Government wants patient partnership to be integral part of NHS

Gisela Stuart 1
PMCID: PMC1116626  PMID: 10488034

Editor—I am delighted that this edition of the BMJ focuses on the issues of patient and public participation in health care. This government is strongly committed to the principles of partnership between the NHS, its patients, their carers, and the public. Its policies will be clearly stated this month in a new document Patient and Public Involvement in the New NHS.

This new document sets out the action which the NHS Executive is taking to ensure that patient partnership is central to its work, and what the government expects the NHS and other bodies to do to make working in partnership a reality. It builds on the well established themes of the patient partnership strategy to:

  • Promote patients’ participation in their own care as active partners with professionals

  • Enable patients to become informed about their treatment and care and to make informed decisions and choices about it if they wish

  • Involve patients and carers in improving service quality, and

  • Involve the public as citizens in health and health service decision making processes.1

The document will be followed up in the autumn by publication of plans for a new NHS charter, which will have effective partnership working as a key theme.

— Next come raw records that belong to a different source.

theorem uartRx_queue_of_none {s0 s : State} {level : Bool} (h : s.line.rx = s0.line.rx)
    (hd : (rxNext s.params s0.line.rate level s0.line.rx).delivered = none) :
    (uartRx level s0 s).line.rxq = s.line.rxq ∧ (uartRx level s0 s).line.rxqOvr = s.line.rxqOvr := by
  simp [uartRx, h, hd]

/-- A delivered character is appended when the queue had room at the start of the cycle, else it is dropped with RXQ_OVR set
(R80, R230, log 8). -/
theorem uartRx_queue_of_some {s0 s : State} {level : Bool} {c : Char7} (h : s.line.rx = s0.line.rx)
    (hd : (rxNext s.params s0.line.rate level s0.line.rx).delivered = some c) :
    (s0.line.rxq.length < rxqDepth s.params →
      (uartRx level s0 s).line.rxq = s.line.rxq ++ [byteOf c] ∧ (uartRx level s0 s).line.rxqOvr = s.line.rxqOvr) ∧
    (rxqDepth s.params ≤ s0.line.rxq.length →
      (uartRx level s0 s).line.rxq = s.line.rxq ∧ (uartRx level s0 s).line.rxqOvr = true) := by
  refine ⟨fun hroom => ?_, fun hfull => ?_⟩
  · simp [uartRx, h, hd, deliver, hroom]
  · simp [uartRx, h, hd, deliver, Nat.not_lt.mpr hfull]

/-! ### The bits of a frame as they are sampled -/

theorem frameBits_start (c : Char7) : (frameBits c).getLsbD 0 = false := by
  rw [frameBits, BitVec.getLsbD_append]
  rfl

theorem frameBits_data (c : Char7) {i : Nat} (h : i < 7) : (frameBits c).getLsbD (i + 1) = c.getLsbD i := by
  rw [frameBits, BitVec.getLsbD_append, if_neg (by omega), Nat.add_sub_cancel, BitVec.getLsbD_append, if_pos h]

theorem frameBits_stop (c : Char7) : (frameBits c).getLsbD 9 = true := by
  simp only [frameBits, BitVec.getLsbD_append]
  rfl

/-- The character known after `k` data bits: its bits below `k`. -/
def firstBits (c : Char7) (k : Nat) : Char7 := (c.setWidth k).setWidth 7

theorem firstBits_getLsbD (c : Char7) (k : Nat) {i : Nat} (h : i < 7) :
    (firstBits c k).getLsbD i = (decide (i < k) && c.getLsbD i) := by
  simp [firstBits, BitVec.getLsbD_setWidth, h]

theorem firstBits_zero (c : Char7) : firstBits c 0 = 0 := by
  apply BitVec.eq_of_getLsbD_eq
  intro i hi
  simp [firstBits_getLsbD c 0 hi]

theorem firstBits_of_le (c : Char7) {k : Nat} (h : 7 ≤ k) : firstBits c k = c := by
  apply BitVec.eq_of_getLsbD_eq
  intro i hi
  simp [firstBits_getLsbD c k hi, hi.trans_le h]

/-- The sample of data bit `k` adds it to the bits below. -/
theorem putBit_firstBits (c : Char7) {k : Nat} :
    putBit (firstBits c k) k (c.getLsbD k) = firstBits c (k + 1) := by
  apply BitVec.eq_of_getLsbD_eq
  intro i hi
  rw [putBit_getLsbD _ _ hi, firstBits_getLsbD c k hi, firstBits_getLsbD c (k + 1) hi]
  split
  · simp [*]
  · have hlt : i < k ↔ i < k + 1 := by omega
    simp [hlt]

/-! ### The echo on a zero-delay line -/

theorem two_le_bitCyclesAt (p : Params) (rate : Rate) : 2 ≤ bitCyclesAt p rate := by
  cases rate <;> simp only [bitCyclesAt, bitCycles, clkHz] <;> omega

/-- The receiver in cycle `n` of its own frame of `c`: hunting; in the start bit up to half a bit; in a bit after the sample of the
one before, with the data so far; hunting again after the stop sample, which comes before the frame has ended. -/
inductive EchoRx (p : Params) (rate : Rate) (c : Char7) (n : Nat) : RxState → Prop where
  | begins (hn : n = 0) : EchoRx p rate c n .hunt
  | startBit (k : Nat) (hk : k < bitCyclesAt p rate / 2) (hn : n = 1 + k) : EchoRx p rate c n (.frame rate 0 k 0)
  | sampled (j k : Nat) (hj : j < 9) (hk : k < bitCyclesAt p rate)
      (hn : n = bitCyclesAt p rate / 2 + 1 + j * bitCyclesAt p rate + k) :
      EchoRx p rate c n (.frame rate (j + 1) k (firstBits c j))
  | ended (hn : bitCyclesAt p rate / 2 + 9 * bitCyclesAt p rate < n) : EchoRx p rate c n .hunt

/-- One cycle of the echo: the receiver samples bit `n / bc` of the frame, and delivers in the cycle of the stop sample alone. -/
theorem EchoRx.next {p : Params} {rate : Rate} {c : Char7} {n : Nat} {x : RxState} (h : EchoRx p rate c n x)
    (hn : n < 10 * bitCyclesAt p rate) :
    ∃ y, rxNext p rate ((frameBits c).getLsbD (n / bitCyclesAt p rate)) x =
        ⟨y, if n = bitCyclesAt p rate / 2 + 9 * bitCyclesAt p rate then some c else none⟩ ∧
      EchoRx p rate c (n + 1) y := by
  have hbc := two_le_bitCyclesAt p rate
  cases h with
  | begins h0 =>
    subst h0
    rw [Nat.zero_div, frameBits_start, if_neg (by omega)]
    exact ⟨_, rfl, .startBit 0 (by omega) rfl⟩
  | startBit k hk hnk =>
    rw [if_neg (by omega)]
    by_cases hwait : k + 1 < bitCyclesAt p rate / 2
    · exact ⟨_, rxNext_frame_waits hwait _ _ _, .startBit (k + 1) hwait (by omega)⟩
    · rw [Nat.div_eq_of_lt (by omega), frameBits_start, rxNext_frame_samples (Nat.not_lt.mp hwait), rxSample_start,
        ← firstBits_zero c]
      exact ⟨_, rfl, .sampled 0 0 (by omega) (by omega) (by omega)⟩
  | sampled j k hj hk hnk =>
    have hj8 : j * bitCyclesAt p rate ≤ 8 * bitCyclesAt p rate := Nat.mul_le_mul_right _ (by omega)
    by_cases hwait : k + 1 < bitCyclesAt p rate
    · rw [if_neg (by omega)]
      exact ⟨_, rxNext_frame_waits hwait _ _ _, .sampled j (k + 1) hj hwait (by omega)⟩
    have hpoint : n = (j + 1) * bitCyclesAt p rate + bitCyclesAt p rate / 2 := by
      rw [Nat.succ_mul]
      omega
    have hbit : n / bitCyclesAt p rate = j + 1 := by
      rw [hpoint, Nat.mul_comm, Nat.mul_add_div (by omega), Nat.div_eq_of_lt (by omega), Nat.add_zero]
    have hnext : n + 1 = bitCyclesAt p rate / 2 + 1 + (j + 1) * bitCyclesAt p rate + 0 := by omega
    rw [hbit, rxNext_frame_samples (Nat.not_lt.mp hwait)]
    rcases (by omega : j < 7 ∨ j = 7 ∨ j = 8) with hdata | rfl | rfl
    · have hj6 : j * bitCyclesAt p rate ≤ 6 * bitCyclesAt p rate := Nat.mul_le_mul_right _ (by omega)
      rw [if_neg (by omega), frameBits_data c hdata, rxSample_data rate _ _ (by omega) (by omega), Nat.add_sub_cancel,
        putBit_firstBits]
      exact ⟨_, rfl, .sampled (j + 1) 0 (by omega) (by omega) hnext⟩
    · have hall : firstBits c 7 = firstBits c 8 := by rw [firstBits_of_le c (by omega), firstBits_of_le c (by omega)]
      rw [if_neg (by omega), rxSample_parity, hall]
      exact ⟨_, rfl, .sampled 8 0 (by omega) (by omega) hnext⟩
    · rw [if_pos (by omega), frameBits_stop, rxSample_stop, firstBits_of_le c (by omega)]
      exact ⟨_, rfl, .ended (by omega)⟩
  | ended hend =>
    have hbit : n / bitCyclesAt p rate = 9 := Nat.div_eq_of_lt_le (by omega) (by omega)
    rw [if_neg (by omega), hbit, frameBits_stop]
    exact ⟨_, rfl, .ended (by omega)⟩

theorem loopStep_iterate_tx (p : Params) (rate : Rate) (x : TxState × RxState) (n : Nat) :
    ((loopStep p rate)^[n] x).1 = (txNext p)^[n] x.1 := by
  induction n with
  | zero => rfl
  | succ n ih => rw [Function.iterate_succ_apply', Function.iterate_succ_apply', loopStep, ih]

People’s expectations of the NHS are changing. It is now no longer enough for clinicians to decide which course of treatment is best for patients and provide care accordingly. Increasingly, patients want to know more about their illness or condition and the different treatment options available so that they can make informed choices about their own care.

These principles of involving patients as individuals and citizens are important not just from the point of view of openness and accountability. Working effectively in partnership has major potential benefits for health and health care, including:

  • Reductions in health inequality

  • Better outcomes of individual care and better health for the population

  • Better quality and more locally responsive services

  • Greater local ownership of health services

  • A better understanding by all concerned of why and how local services need to be changed and developed.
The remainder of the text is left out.